Tuesday 26 November 2019

GPS & IMU Data Expansion

Following on from the DIY CAN-Bus data logger, I wanted to continue and build the next module in the data-logging chain. I wanted to add a module which could acquire GPS data at high data rates so that it would be useable for track data analysis. The GPS data logged via my mobile phone on previous trackdays had shown promise but the update rate (1 Hz) was too slow and the accuaracy to low to really make the data useful for track use.

I decided to use a GPS breakout board that is capable of 50Hz update rates.
I also added an IMU module to the board to try and see if any useful data on accelerations, pitch & roll angles could be extracted. If not, the module could be disabled or removed in a future revision.

Similar to the datalogger module, the GPS/IMU module uses a Teensy 3.2 controller for the data processing. No data is stored in the GPS/IMU module. The data is collected from the sensors, assembled into CAN messages & transmitted on the bus to be picked up and recorded by the datalogger module.

The module is a bit larger than the datalogger as I have used breakout boards for the GPS & IMU rather than mount the chips directly. A 3v coin cell battery is included to allow 1s hot starts of the GPS module. That way a fix can be acquired very soon after the module is powered on.

Data is currently polled at 20Hz and passed directly to the CAN Bus.
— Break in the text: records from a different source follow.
/-- One step up in a millisecond over a scope. Which Platen or group rises is open. -/
def capUp (c : CapScope) (s : State) (ps gs : List Nat) : State :=
  match groupsLimited c s gs, platensLimited c s ps with
  | g :: r, _ =>
    let k := (g :: r).getD (Config.freeNat s.free % (r.length + 1)) g
    c.raised { s.drawn with corePower := mapMod s.corePower k (fun x => c.setGroup (c.ofGroup x + 1) x) }
  | [], p :: r =>
    let q := (p :: r).getD (Config.freeNat s.free % (r.length + 1)) p
    setLimits (c.raised s.drawn) q (fun l => c.setPlaten (c.ofPlaten l + 1) l)
  | [], [] => s

/-- The cap loop over a forme's own Platens and groups; 3,000 W sets no limit on it (R555). -/
def formeTick (avgs : List Nat) (s : State) (kv : Nat × Forme) : State :=
  let f := kv.2
  let avg := avgs.getD kv.1 0
  let c := CapScope.forme kv.1
  if f.cap < 3000 ∧ f.cap < avg then capDown c s f.platens f.groups
  else if (f.cap = 3000 ∨ capSlack avg f.cap) ∧ f.capRaised + 1000000 ≤ s.now then capUp c s f.platens f.groups
  else s

/-- CAP_LOOP_TICK: every 100 µs, with the averages over 1 ms of the module and of the formes. -/
def execCapLoopTick (moduleAvgW : Nat) (formeAvgW : List Nat) (s : State) : PowRes :=
  if !s.powered then .next s
  else
    let s := (List.range 6).foldl (fun s p => droopOver (fastOver s p) p) s
    let s := if s.moduleCap < moduleAvgW then capDown .module s (List.range 6) s.groupsRunning else s
    let s := s.formes.foldl (formeTick formeAvgW) s
    .next (if capSlack moduleAvgW s.moduleCap && decide (s.meter.raised + 1000000 ≤ s.now)
      then capUp .module s (List.range 6) s.groupsRunning else s)

/-! ## Thermal limits (16 Table 16.8) -/

/-- Every die and stack sensor's reading. -/
def readings (s : State) : List Nat :=
  (List.range 6).map (fun p => (getPlaten s p).temp) ++ s.comps.map (·.2.temp) ++ s.stackTab.map (·.2.temp)

/-- THERM_ALERT_N follows the sensors: asserted from 92 °C, released at 88 °C, with an ALERT each way (17 R573). -/
def thermAlertStep (s : State) : State :=
  let on := (readings s).any (fun t => decide (92 ≤ t))
  let off := (readings s).all (fun t => decide (t ≤ 88))
  if !s.pins.thermAlert && on then alert { s with pins := { s.pins with thermAlert := true } } 0x01 []
  else if s.pins.thermAlert && off then alert { s with pins := { s.pins with thermAlert := false } } 0x01 []
  else s

/-- UNIT of a thermal trip (18 Table 18.9); Compositor A has none. -/
def sensorUnit : SensorId → Nat
  | .platen p => p
  | .compositor c => if c = 7 then 6 else 0xFF
  | .stack k => 0x10 + k

/-- The thermal trip retires the node (18 Table 18.7). -/
def trip (s : State) (x : SensorId) : State := retire s { code := 5, unit := sensorUnit x, detail := 0 }

/-- Forced at 95 °C, until 90 °C. -/
def forcedNow (was : Bool) (t : Nat) : Bool := if 95 ≤ t then true else if t ≤ 90 then false else was

/-- The reading of a sensor, and what its thresholds do at once. -/
def sense (s : State) (x : SensorId) (t : Nat) : State :=
  match x with
  | .platen p =>
    let s := modPlaten s p (fun y => { y with temp := t, meanTemp := y.meanTemp.sample s.now t })
    setLimits s p (fun l => { l with forced := forcedNow l.forced t })
  | .compositor c => modComp s c (fun y => { y with temp := t, forced := forcedNow y.forced t })
  | .stack k => stackTemp s k t

/-- A reading, what its thresholds do, THERM_ALERT_N, and the trip at 102 °C. -/
def senseStep (s : State) (sensor : SensorId) (temp : Nat) : State :=
  let s := thermAlertStep (sense s sensor temp)
  if 102 ≤ temp then trip s sensor else s

/-- THERMAL_SENSOR. -/
def execThermalSensor (sensor : SensorId) (temp : Nat) (s : State) : PowRes :=
  .next (if s.powered then senseStep s sensor temp else s)

/-- REFRESH_DOUBLE: a stack reads `temp`; above 85 °C its refresh rate doubles until 82 °C or less, and the time is counted in
milliseconds (08 R260). -/
def execRefreshDouble (stack temp : Nat) (s : State) : PowRes :=
  .next (if s.powered then senseStep s (.stack stack) temp else s)

/-- THERMAL_TRIP: 102 °C. -/
def execThermalTrip (sensor : SensorId) (s : State) : PowRes := .next (trip s sensor)

/-- The highest clock of the core groups that run on a Compositor; that of its limit where none runs. -/
def compClock (s : State) (c : Nat) : Nat :=
  match (s.groupsRunning.filter (fun g => dieOfGroup g == c)).map (groupClock s) with
  | [] => (getComp s c).thermal
  | k :: r => r.foldl max k

/-- THERMAL_LIMIT_TICK: one step down each 1 ms at 88 °C or more, one up each 10 ms at 85 °C or less. -/
def execThermalLimitTick (sensor : SensorId) (s : State) : PowRes :=
  if !s.powered then .next s
  else
    match sensor with
    | .platen p =>
      let x := getPlaten s p
      if 88 ≤ x.temp then .next (setLimits s p (fun l => { l with thermal := min l.thermal x.step - 1 }))
      else if x.temp ≤ 85 ∧ x.limits.thermal < 18 then .next (setLimits s p (fun l => { l with thermal := l.thermal + 1 }))
      else .next s
    | .compositor c =>
      let x := getComp s c
      if 88 ≤ x.temp then .next (modComp s c (fun y => { y with thermal := max 10 (min y.thermal (compClock s c) - 1) }))
      else if x.temp ≤ 85 ∧ x.thermal < 26 then .next (modComp s c (fun y => { y with thermal := y.thermal + 1 }))
      else .next s
    | .stack _ => .next s

/-! ## The input limit -/

def limitInput (on : Bool) (s : State) (p : Nat) : State := setLimits s p (fun l => { l with input := on })

/-- INPUT_UNDERVOLTAGE: the input has read below 44 V for 5 µs; every running Platen goes to 400 MHz. -/
def execInputUndervoltage (s : State) : PowRes :=
  if s.powered then
    .next ((runningPlatens s).foldl (limitInput true) { s with meter := { s.meter with inputLimit := true } })
  else .next s

/-- INPUT_LIMIT_RELEASE: it has read 45 V or more for 1 ms. -/
def execInputLimitRelease (s : State) : PowRes :=
  if s.powered && s.meter.inputLimit then
    .next ((List.range 6).foldl (limitInput false) { s with meter := { s.meter with inputLimit := false } })
  else .next s

end Sys2Proof.Machine
end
This is to simplify the software & prove out the concept. If everything works and the data looks useful I would like to add a Kalman filter to the data.
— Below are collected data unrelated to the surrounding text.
/-- Plates and node images (12 R412 to R414; 15 R509 to R514, R520 to R522): an image that cannot be read or fails a
check ends the command; a plate that passes is accepted, and takes its place at once where the forme has none and locks
nothing; a seal that verifies seals the plate, and one that a field of the command fails reads nothing (00 R13, R14); an
installed image is programmed into the flash and then preferred.
Each of these rows is shown to answer a next state, under conditions on the state and the operands alone: PLATE_LOAD,
PLATE_SEAL, IMAGE_INSTALL, FLASH_PROGRAM_DONE. -/
def Obligations.ImagesAreCheckedAndTakeTheirPlace : Prop :=
  (∀ (mb : MboxId) (k c fid : Nat) (f : Forme) (s : State), startsCmd s mb k 0x40 = some c → formeOfMbox s mb = some fid →
    getForme s fid = some f →
    let r := readImage s fid c
    let img := r.2.2.1
    (∀ st d, firstBad (plChecks c) = some (st, d) → Ended (.plateLoad mb k) s mb k st d 0 (fun _ => True)) ∧
    (firstBad (plChecks c) = none → r.2.2.2 = false →
      exec (.plateLoad mb k) s = .next (rejectImage r.1 mb k stBadField r.2.1)) ∧
    (firstBad (plChecks c) = none → r.2.2.2 = true → isNodeImage img = false →
      (∀ st off, plateErrors f img (plLen c) (Config.freeBool s.free) = some (st, off) →
        exec (.plateLoad mb k) s = .next (rejectImage r.1.drawn mb k st off)) ∧
      (plateErrors f img (plLen c) (Config.freeBool s.free) = none →
        ((f.plate.bind (·.sealKey)).isSome = true → bit c 128 = false →
          exec (.plateLoad mb k) s = .next (reject r.1 mb k stPlateSealed (fieldOff 128))) ∧
        ((f.plate.bind (·.sealKey)).isSome = false ∨ bit c 128 = true →
          (checkRanges f img { err := none, taken := [] }).err = none → s.journal.full = false → journalHeld s = false →
          exec (.plateLoad mb k) s = .next (acceptPlate r.1 fid f img mb k)))) ∧
    (firstBad (plChecks c) = none → r.2.2.2 = true → isNodeImage img = true →
      (isAdmin s mb = false → exec (.imageInstall mb k) s = .next (reject r.1 mb k stNotPermitted 0)) ∧
      (isAdmin s mb = true →
        (∀ st off, nodeImageErrors img (plLen c) = some (st, off) →
          exec (.imageInstall mb k) s = .next (rejectImage r.1 mb k st off)) ∧
        (nodeImageErrors img (plLen c) = none → imageVerifies s img = false →
          exec (.imageInstall mb k) s = .next (reject r.1 mb k stSigFail (fieldOff 0))) ∧
        (nodeImageErrors img (plLen c) = none → imageVerifies s img = true → s.flash.programming = none →
          s.journal.full = false → exec (.imageInstall mb k) s =
            .next (finish { r.1 with flash := { r.1.flash with programming := some (programmingOf s img) } } mb k stOk 0 0))))) ∧
  (∀ (mb : MboxId) (k fid : Nat) (f : Forme) (img : List Byte) (u : State), getForme u fid = some f → MboxThere u mb →
    f.plate = none → (plateOf f img).regions = [] →
    let t := acceptPlate u fid f img mb k
    (getSlot t mb k).phase = .finished ∧ (getSlot t mb k).status = stOk ∧
      ∃ g, getForme t fid = some g ∧ g.plate = some (plateOf f img) ∧ g.loading = none) ∧
  (∀ (mb : MboxId) (k c fid : Nat) (f : Forme) (s : State), startsCmd s mb k 0x41 = some c → formeOfMbox s mb = some fid →
    getForme s fid = some f →
    let r := peekVa s fid (bits c 63 0) 784
    let b := r.2.2.1
    let stops (st d : Nat) : Prop := exec (.plateSeal mb k) s = .next (reject s mb k st d)
    (f.plate = none → stops stNoPlate 0) ∧
    (∀ p, f.plate = some p →
      (p.sealKey.isSome = true → stops stPlateSealed 0) ∧
      (p.sealKey = none → bits c 95 64 = 0 → stops stBadLength (fieldOff 64)) ∧
      (∀ o, p.sealKey = none → bits c 95 64 ≠ 0 → reservedAt [(95, 64), (63, 0)] c = some o → stops stBadReserved o)) ∧
    (∀ p, f.plate = some p → p.sealKey = none → bits c 95 64 = 784 → reservedAt [(95, 64), (63, 0)] c = none →
      bits c 63 56 = 0 → ¬(r.2.2.2 = true ∧ sealFormat b = 2 ∧ sealReserved b = 0) →
      exec (.plateSeal mb k) s = .next (reject r.1 mb k stBadField (fieldOff 0))) ∧
    (∀ p, f.plate = some p → p.sealKey = none → bits c 95 64 = 784 → reservedAt [(95, 64), (63, 0)] c = none →
      bits c 63 56 = 0 → r.2.2.2 = true → sealFormat b = 2 → sealReserved b = 0 → s.journal.full = false →
      (sealVerifies s f p b = false → exec (.plateSeal mb k) s = .next (reject r.1 mb k stSigFail (fieldOff 0))) ∧
      (sealVerifies s f p b = true → journalHeld s = false → exec (.plateSeal mb k) s = .next (finish
        (modForme (journalWrite r.1 (jEntry (originOf s mb k) 0x07 fid 1 0 (digest16 b))) fid (fun x =>
          { x with plate := x.plate.map (fun p => { p with sealKey := some (ofBytes (sha256 (sealModulus b))) }) }))
        mb k stOk 0 0)))) ∧
  (∀ (s : State), s.powered = true → journalHeld s = false →
    (∀ bank img, s.flash.programming = some (.lumiz bank img) → ∃ t, exec .flashProgramDone s = .next t ∧
      (if bank = 0 then t.flash.bankA else t.flash.bankB) = some img ∧ t.flash.preferredBank = bank ∧
      t.flash.programming = none) ∧
    (∀ slot cfg, s.flash.programming = some (.config slot cfg) → ∃ t, exec .flashProgramDone s = .next t ∧
      (if slot = 0 then t.flash.slot0 else t.flash.slot1) = some cfg ∧ t.flash.preferredSlot = slot ∧
      t.flash.programming = none))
The pillion seat replacement cover currently installed on the bike makes an ideal mounting point for the GPS antenna. The antenna is mounted on the base plate but underneath the outer fairing. This way the antenna is hidden from view but has a direct line of sight to the sky for optimum reception.

Having tested the unit, the GPS works very well. Even without filtering, the data rate seems fast enough to get relatively stable position & speed data. With the hot start function, position data is available as soon as the datalogger is ready to start.

The IMU module has not been quite as useful. The unit is a Bosch BNO055. While standing still the orientation looks quite good. However, once the bike is moving, accelerating, turning, the unit seems to lose track of which way is up and so the pitch, roll & yaw angles don't make any sense. There is a possibility that I may need to mount the module more securely so that it is held in a stable position but is isolated from spikes in acceleration caused by bumps in the road.